Reputation: 189
I have a bash script which acts as a wrapper for an analysis pipeline. If the script errors out I want to be able to run the script from the point at which the errors occurred by simply re-running the original command. I have set two different traps; one which will remove the last file being generated on a non-zero exit from my script, the other will remove all the temporary files on exit signal = 0 and essentially cleans up the file system at the end of the run. I turned on noclobber in the bash environment which allows my script to skip over lines of the script where files have already been written but this will only do this if I do not set the non-zero exit trap. As soon as I set this trap then it will exit at the first line where noclobber IDs a file it will not overwrite. Is there a way for me to skip over lines of code that have successfully run previously rather than having to re-run my code from the start? I know I could use conditional statements for each line but I thought there might be a neater way of doing this.
set -o noclobber
# Function to clean up temporary folders when script exits at the end
rmfile() { rm -r $1 }
# Function to remove the file being currently generated
# Function executed if script errors out
rmlast() {
if [ ! -z "$CURRENTFILE" ]
then
rm -r $1
exit 1
fi }
# Trap to remove the currently generated file
trap 'rmlast "$CURRENTFILE"' ERR SIGINT
#Make temporary directory if it has not been created in a previous run
TEMPDIR=$(find . -name "tmp*")
if [ -z "$TEMPDIR" ]
then
TEMPDIR=$(mktemp -d /test/tmpXXX)
fi
# Set CURRENTFILE variable
CURRENTFILE="${TEMPDIR}/Variants.vcf"
# Set CURRENTFILE variable
complexanalysis_tool input_file > $CURRENTFILE
# Set CURRENTFILE variable
CURRENTFILE="${TEMPDIR}/Filtered.vcf"
complexanalysis_tool2 input_file2 > $CURRENTFILE
CURRENTFILE="${TEMPDIR}/Filtered_2.vcf"
complexanalysis_tool3 input_file3 > $CURRENTFILE
# Move files to final destination folder
mv -nv $TEMPDIR/*.vcf /test/newdest/
# Trap to remove temporary folders when script finishes running
trap 'rmfile "$TEMPDIR"' 0
Update:
I have been offered answers suggesting the use of the make utility. I want to make use of its inbuilt utility to check if a dependency has been fulfilled. In my hands the makefile suggested by VK Kashyap does not seem to skip execution for previously accomplished tasks. So for example I ran the script above and interrupted the script when it was running filtered.vcf with ctrl c. When I rerun the script again it runs from the beginning again i.e. starts again at varaints.vcf. Am I missing something in order to get the makefile to show sources as being fullfilled?
Answer to update:
OK this is a rookie mistake but since I am not familiar with generating makefiles I will post this explanation of my error. The reason my makefile was not rerunning from the exit point was that I had named the targets a different name to the output files being generated. So as VK Kashyap quite correctly answered if you name the targets eg.
variants.vcf
filtered.vcf
filtered2.vcf
the same as the output files being generated then the script will skip previously accomplished tasks.
Upvotes: 1
Views: 427
Reputation: 31284
there is no built-in way to do that.
however, you could brew something like that by keeping track of the last successful line and building your own goto
statement, as described here and in Is there a "goto" statement in bash? (just replace the 'labels' with actual line-numbers).

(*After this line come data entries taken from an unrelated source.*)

theorem exec_coolantWarmEnd_idle (h : firmwareRuns s.dev = false ∨ 400 < inlet) : exec (.coolantWarmEnd inlet) s = .next s :=
  eff_idle (if_neg (by grind))

theorem exec_coolantWarmEnd_cools (hf : firmwareRuns s.dev = true) (h : inlet ≤ 400) : exec (.coolantWarmEnd inlet) s =
    .next (s.onDev (fun d => { d with tel := { d.tel with inlet := inlet, warm := false } })) :=
  eff_eq_onDev ((if_pos (by simp [hf, h])).trans (coolant_cool h))

/-- A code that no field has answers 0xFF. -/
theorem smbData_unassigned {d : Dev} {code : Nat} (h : code = 0 ∨ 0x0A < code) : smbData d code = [0xFF] := by
  unfold smbData
  split
  on_goal 11 => rfl
  all_goals omega

theorem exec_smbAlertResponse_eq : exec .smbAlertResponse s = .next (if s.dev.tel.powered && s.dev.tel.alert then s.onDev (fun d =>
    { d with out := { d.out with rdBytes := toLe 1 (2 * (0x58 + d.tel.addrSel.toNat)) } }) else s) := by
  by_cases h : (s.dev.tel.powered && s.dev.tel.alert) = true
  · rw [if_pos h]
    exact eff_eq_onDev (if_pos h)
  · rw [if_neg h]
    exact eff_idle (if_neg h)

end

/-- Settles O60: each clause is one way in which the input, a throttle or a read of the SMBus goes. -/
theorem inputPowerThrottlesAndTelemetry : Obligations.InputPowerThrottlesAndTelemetry := by
  intro s d off under
  refine ⟨fun hp => ⟨fun mv h1 h2 => ?low, fun mv h1 h2 => ?high, fun mv => exec_vinInRange_seen hp,
      fun mv h => ⟨_, exec_inputLockout_off hp h, ?under⟩, fun mv h => ⟨_, exec_inputProtection_off hp h, powerOff_off 2 255 d⟩,
      fun c => ⟨_, exec_converterStop_off hp c true, powerOff_off (offCause d c) 255 d⟩,
      fun c => ⟨_, exec_converterStop_off hp c false, powerOff_unwritten (offCause d c) 255 d⟩,
      fun unit temp hlt hu ht => ⟨_, exec_thermalShutdown_off hp hu ht, ?shutdown⟩, fun mv => exec_softStart_idle (Or.inl hp)⟩,
    fun mv => ⟨exec_vinLow_idle, exec_vinHigh_idle, exec_vinInRange_idle, exec_inputLockout_idle, exec_inputProtection_idle,
      fun h => exec_softStart_idle (Or.inr h)⟩,
    exec_converterStop_idle,
    fun unit temp => ⟨exec_thermalShutdown_idle, exec_thermalTrip_idle, exec_thermalTripClear_idle, exec_hotWarning_idle⟩,
    fun avg => ⟨exec_electricalThrottle_idle, exec_electricalThrottleClear_idle⟩,
    fun inlet => ⟨exec_coolantWarm_idle, exec_coolantWarmEnd_idle⟩,
    fun mv hp h => ⟨_, exec_softStart_starts hp h, rfl, rfl, rfl, rfl, rfl, rfl⟩,
    fun c temp hr hc hg ht hn => ⟨_, exec_thermalTrip_strikes hr hc hg ht hn, tripSeen_spec c temp d⟩,
    fun c temp ho hm ht => ⟨_, exec_thermalTripClear_clears ho hm ht, rfl, rfl, rfl, rfl⟩,
    fun avg hr ha he => ?elec, fun avg => exec_electricalThrottleClear_clears,
    fun unit temp ho h6 hu ht => ⟨_, exec_hotWarning_seen ho h6 hu ht, hotWarned_spec unit temp d⟩,
    fun inlet hf => ⟨fun h1 h2 => ⟨_, exec_coolantWarm_warms hf h1, coolant_warm h1 h2⟩, exec_coolantWarmEnd_cools hf⟩,
    fun x hx => ?smb, fun code hc => eff_smbRead fun hp => ?unassigned, exec_smbAlertResponse_eq⟩
  case low =>
    obtain ⟨hvin, hlow, hhigh, hpow, hitems, htensors, hras⟩ := excursionSeen_spec mv true false (!d.tel.vinLow) d
    exact ⟨_, exec_vinLow_seen hp h1 h2, hvin, hlow, hhigh, hpow.trans hp, hitems, htensors, fun h => hras (by rw [h]; rfl),
      excursionSeen_low_alert⟩
  case high =>
    obtain ⟨hvin, hlow, hhigh, hpow, hitems, htensors, hras⟩ := excursionSeen_spec mv false true (!d.tel.vinHigh) d
    exact ⟨_, exec_vinHigh_seen hp h1 h2, hvin, hhigh, hlow, hpow.trans hp, hitems, htensors, fun h => hras (by rw [h]; rfl),
      excursionSeen_high_alert⟩
  case under =>
    have hoff := powerOff_off (offCause d 1) 255 d
    rwa [offWord_under] at hoff
  case shutdown =>
    have hoff := powerOff_off 3 unit d
    rwa [Nat.mod_eq_of_lt (Nat.lt_trans hlt (by decide))] at hoff
  case elec =>
    obtain ⟨hhalved, helec, htrips, hitems, hcores, htensors⟩ := elecSeen_spec avg d
    exact ⟨_, exec_electricalThrottle_strikes hr ha he, hhalved, helec, elecSeen_alert he, htrips, hitems, hcores, htensors⟩
  case smb =>
    simp only [List.mem_cons, List.not_mem_nil, or_false] at hx
    rcases hx with rfl | rfl | rfl | rfl | rfl | rfl | rfl | rfl | rfl | rfl
    all_goals exact eff_smbRead fun hp => smbRead_answers hp rfl
  case unassigned =>
    have hcode : code.toNat = 0 ∨ 0x0A < code.toNat := hc.imp_left fun h => by rw [h]; rfl
    exact (smbRead_other hp (by omega)).trans (by rw [smbData_unassigned hcode])

end Sys2Proof.Proofs
end

section
/-! Configuration requests, the device-memory window and failed host reads (15 R498 to R504). -/
namespace Sys2Proof.Proofs
open Sys2Proof Sys2Proof.Machine Sys2Proof.Laws

section
variable {s : State}

/-! ### Configuration requests (15 R498, R499) -/

theorem cfgUp_answers {fn : Nat} {d : Dev} (h : cfgUp fn d = true) : isOn d = true ∧ d.rst.hostDown = false := by
  simp only [cfgUp, Bool.and_eq_true, Bool.not_eq_true'] at h
  exact h.1

theorem exec_configRequest_otherFn {fn : Nat} (w : Bool) (off : Nat) (v : BitVec 32) (ho : isOn s.dev = true) (hh : s.dev.rst.hostDown = false)
    (h2 : 2 ≤ fn) : exec (.configRequest fn w off v) s = .next (s.onDev (fun d => { d with out := { d.out with cpl := 2 } })) :=
  eff_eq_onDev ((if_neg (by simp [ho, hh])).trans (if_pos h2))

theorem exec_configRequest_unanswered {fn : Nat} (w : Bool) (off : Nat) (v : BitVec 32)
    (h : isOn s.dev = false ∨ s.dev.rst.hostDown = true ∨ (fn < 2 ∧ cfgUp fn s.dev = false)) :
    exec (.configRequest fn w off v) s = .next (s.onDev (fun d => { d with out := { d.out with cpl := 0 } })) := by
  by_cases hon : (isOn s.dev && !s.dev.rst.hostDown) = true
  · obtain ⟨hlt, hup⟩ : fn < 2 ∧ cfgUp fn s.dev = false := by grind
    exact eff_eq_onDev ((if_neg (by rw [hon]; decide)).trans ((if_neg (Nat.not_le.mpr hlt)).trans (if_pos (by rw [hup]; rfl))))
  · exact eff_eq_onDev (if_pos (by rw [Bool.eq_false_iff.mpr hon]; rfl))

section
variable {fn : Nat} (hlt : fn < 2) (hup : cfgUp fn s.dev = true)
include hlt hup

theorem exec_configRequest_read (off : Nat) (v : BitVec 32) : exec (.configRequest fn false off v) s =
    .next (s.onDev (fun d => { d with out := { d.out with rd := BitVec.ofNat 64 (cfgRead d fn (off / 4 * 4 % 4096)), cpl := 1 } })) := by
  obtain ⟨ho, hh⟩ := cfgUp_answers hup
  exact eff_eq_onDev ((if_neg (by simp [ho, hh])).trans ((if_neg (Nat.not_le.mpr hlt)).trans ((if_neg (by rw [hup]; decide)).trans
    (if_neg Bool.false_ne_true))))

theorem exec_configRequest_write (off : Nat) (v : BitVec 32) : exec (.configRequest fn true off v) s =
    .next (s.onDev (fun d0 =>
      let d := cfgWrite fn (off / 4 * 4 % 4096) v d0
      { d with out := { d.out with cpl := 1 } })) := by
  obtain ⟨ho, hh⟩ := cfgUp_answers hup
  exact eff_eq_onDev ((if_neg (by simp [ho, hh])).trans ((if_neg (Nat.not_le.mpr hlt)).trans ((if_neg (by rw [hup]; decide)).trans (if_pos rfl))))

end

/-- The device identifications of the two functions. -/
theorem cfgRead_id (d : Dev) : cfgRead d 0 0 = 0x00181F8B ∧ cfgRead d 1 0 = 0x00191F8B := ⟨rfl, rfl⟩

/-- A write of 3 to the power state puts PF1 into D3hot. -/
theorem cfgWrite_d3hot {v : BitVec 32} (h : v.extractLsb' 0 2 = 3#2) (d : Dev) :
    cfgWrite 1 0x44 v d = { d with pf1 := { d.pf1 with d3 := true } } := if_pos h

/-! ### The device-memory window (15 R502, Table 15-4) -/

/-- No mapping shows an offset that lies in none. -/
theorem mappingAt_none {d : Dev} {off : Nat} (h : ∀ m ∈ d.maps, off < m.off ∨ m.off + m.len ≤ off) : mappingAt d off = none := by
  refine List.find?_eq_none.mpr fun m hm => ?_
  have hout := h m hm
  simp only [Bool.and_eq_true, decide_eq_true_eq]
  omega

theorem exec_bar2Read_shut (off len : Nat) (h : bar2Up s.dev = false) : exec (.bar2Read off len) s =
    .next (s.onDev (fun d => { d with out := { d.out with cpl := if isOn s.dev = true ∧ s.dev.rst.hostDown = false then 2 else 0 } })) := by
  refine eff_eq_onDev ((if_pos (by rw [h]; rfl)).trans ?_)
  simp only [Bool.and_eq_true, Bool.not_eq_true']

theorem exec_bar2Write_shut (off : Nat) (bs : Bytes) (h : bar2Up s.dev = false) : exec (.bar2Write off bs) s = .next s :=
  eff_idle (if_pos (by rw [h]; rfl))

section
variable (hu : bar2Up s.dev = true)
include hu

theorem exec_bar2Read_unmapped {off : Nat} (len : Nat) (hm : mappingAt s.dev off = none) :
    exec (.bar2Read off len) s = .next (s.onDev bar2Refused) := eff_eq_onDev ((if_neg (by rw [hu]; decide)).trans (by simp only [hm]))

theorem exec_bar2Write_unmapped {off : Nat} (bs : Bytes) (hm : mappingAt s.dev off = none) :
    exec (.bar2Write off bs) s = .next (s.onDev bar2Advisory) := eff_eq_onDev ((if_neg (by rw [hu]; decide)).trans (by simp only [hm]))

section
variable {off : Nat} {m : Mapping} {t : Tensor} (hm : mappingAt s.dev off = some m) (ht : aGet s.dev.tensors m.tensor = some t)
include hm

theorem exec_bar2Read_past {len : Nat} (h : m.off + m.len < off + len) : exec (.bar2Read off len) s = .next (s.onDev bar2Refused) :=
  eff_eq_onDev ((if_neg (by rw [hu]; decide)).trans (by simp only [hm, if_pos h]))

theorem exec_bar2Write_past {bs : Bytes} (h : m.off + m.len < off + bs.length) : exec (.bar2Write off bs) s = .next (s.onDev bar2Advisory) :=
  eff_eq_onDev ((if_neg (by rw [hu]; decide)).trans (by simp only [hm, if_pos h]))

include ht

theorem exec_bar2Read_answers {len : Nat} (h : off + len ≤ m.off + m.len) : exec (.bar2Read off len) s =
    (let n := min len (tBytes t - (m.tOff + (off - m.off)))
     let r := readPoisoned m.tensor (m.tOff + (off - m.off)) n s.dev
     .next { s with dev := { r.1 with out := { r.1.out with rdBytes := r.2.1 ++ zeros (len - n), cpl := if r.2.2 then 3 else 1 } } }) :=
  eff_eq_dev ((if_neg (by rw [hu]; decide)).trans (by simp only [hm, ht, if_neg (Nat.not_lt.mpr h), Option.getD_some]))

section
variable {bs : Bytes} (h : off + bs.length ≤ m.off + m.len)
include h

theorem exec_bar2Write_tail (ho : tBytes t ≤ m.tOff + (off - m.off)) : exec (.bar2Write off bs) s = .next s :=
  eff_idle ((if_neg (by rw [hu]; decide)).trans (by simp only [hm, ht, if_neg (Nat.not_lt.mpr h), Option.getD_some, if_pos ho]))

variable (ho : m.tOff + (off - m.off) < tBytes t)
include ho

theorem exec_bar2Write_secured (hs : tSecured t = true) : exec (.bar2Write off bs) s = .next (s.onDev bar2Advisory) :=
  eff_eq_onDev ((if_neg (by rw [hu]; decide)).trans
    (by simp only [hm, ht, if_neg (Nat.not_lt.mpr h), Option.getD_some, if_neg (Nat.not_le.mpr ho), hs, if_true]))

/-- A write into an unsecured tensor writes its bytes up to the tail; one that is not written whole leaves a record. -/
theorem exec_bar2Write_writes (hs : tSecured t = false) : exec (.bar2Write off bs) s =
    (let w := writeTensor m.tensor (m.tOff + (off - m.off)) (bs.take (tBytes t - (m.tOff + (off - m.off)))) s.dev
     .next { s with dev := if w.2 = true then w.1 else logRec { sev := 15, cls := 0x0805, object := tensorHandle s.dev m.tensor } w.1 }) :=
  eff_eq_dev ((if_neg (by rw [hu]; decide)).trans
    (by simp only [hm, ht, if_neg (Nat.not_lt.mpr h), Option.getD_some, if_neg (Nat.not_le.mpr ho), hs, Bool.false_eq_true, if_false]))

section
variable (hs : tSecured t = false)
include hs

theorem exec_bar2Write_whole (hw : (writeTensor m.tensor (m.tOff + (off - m.off)) (bs.take (tBytes t - (m.tOff + (off - m.off)))) s.dev).2 = true) :
    exec (.bar2Write off bs) s =
      .next { s with dev := (writeTensor m.tensor (m.tOff + (off - m.off)) (bs.take (tBytes t - (m.tOff + (off - m.off)))) s.dev).1 } :=
  (exec_bar2Write_writes hu hm ht h ho hs).trans (by simp only [hw, if_true])

theorem exec_bar2Write_partly (hw : (writeTensor m.tensor (m.tOff + (off - m.off)) (bs.take (tBytes t - (m.tOff + (off - m.off)))) s.dev).2 = false) :
    exec (.bar2Write off bs) s =
      (let w := writeTensor m.tensor (m.tOff + (off - m.off)) (bs.take (tBytes t - (m.tOff + (off - m.off)))) s.dev
       .next { s with dev := logRec { sev := 15, cls := 0x0805, object := tensorHandle s.dev m.tensor } w.1 }) :=
  (exec_bar2Write_writes hu hm ht h ho hs).trans (by simp only [hw, Bool.false_eq_true, if_false])

end

end

end

end

/-! ### Failed reads of host memory (15 R504, Table 15-5) -/

/-- A second error of one source in a tide leaves no record. -/
theorem hostError_known {key : Nat} {addr : BitVec 64} {d : Dev} (h : d.ras.hostErr.contains key = true) : hostError key addr d = d := if_pos h

theorem hostError_new {slot : Nat} {addr : BitVec 64} {d : Dev} (hs : slot < 4096) (h : d.ras.hostErr.contains slot = false) :
    hostError slot addr d = logRec { sev := 15, cls := 0x0803, unitKind := 13, logical := BitVec.ofNat 32 slot, detail := addr.zeroExtend 128 }
      { d with ras := { d.ras with hostErr := d.ras.hostErr ++ [slot] } } := by
  unfold hostError
  rw [if_neg (ne_true_of_eq_false h)]
  simp only [if_pos hs]

theorem exec_hostReadError_idle (addr : BitVec 64) (what : ReadFor) (h : firmwareRuns s.dev = false ∨ pf0Requests s.dev = false) :
    exec (.hostReadError addr what) s = .next s := eff_idle (if_pos (by rcases h with h | h <;> simp [h]))

section
variable (hf : firmwareRuns s.dev = true) (hr : pf0Requests s.dev = true) {addr : BitVec 64}
include hf hr

theorem exec_descriptorError_none {slot : Nat} (h : (aGet s.dev.chans slot).isSome = false) :
    exec (.hostReadError addr (.descriptor slot)) s = .next s :=
  eff_idle ((if_neg (by rw [hf, hr]; decide)).trans (if_neg (ne_true_of_eq_false h)))

theorem exec_descriptorError {slot : Nat} (h : (aGet s.dev.chans slot).isSome = true) :
    exec (.hostReadError addr (.descriptor slot)) s = .next (s.onDev (hostError slot addr)) :=
  eff_eq_onDev ((if_neg (by rw [hf, hr]; decide)).trans (if_pos h))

however, the question is whether this is really a smart idea.
a better way is to only run the commands needed, not the commands not-yet-executed. this could be done either by explicit conditionals in your bash-script:
produce_if_missing() {
# check if first argument is existing
# if not run the rest of the arguments and pipe it into the first one
local curfile=$1
shift
if [ ! -e "${curfile}" ]; then
$@ > "${curfile}"
fi
}
produce_if_missing Variants.vcf complexanalysis_tool input_file
produce_if_missing Filtered.vcf complexanalysis_tool2 input_file2
or using tools that are made for such things (see VK Kahyap's answer using make
, though i prefer using variables in the make-rules to minimize typos):
Variants.vcf: input_file
complexanalysis_tool $^ > $@
Filtered.vcf: input_file
complexanalysis_tool2 $^ > $@
Upvotes: 2
Reputation: 168
make utility might be an answer for the thing you want to achive.
it has inbuilt dependecy checking (the stuff which you are trying to achive with tmp files)
#run all target when all of the files are available
all: variants.vcf filtered.vcf filtered2.vcf
mv -nv $(TEMPDIR)/*.vcf /test/newdest/
variants.vcf:
complexanalysis_tool input_file > variants.vcf
filtered.vcf:
complexanalysis_tool2 input_file2 > filtered.vcf
filtered2.vcf:
complexanalysis_tool3 input_file3 > filtered2.vcf
you may use bash script to invoke this make file as:
#/bin/bash
export TEMPDIR=xyz
make -C $TEMPDIR all
make utility will check itself for already accomplished task and skip execution for done stuffs. it will continue where you had the error finishing the task.
you can find more details on internet about exact syntax for makefile.
Upvotes: 3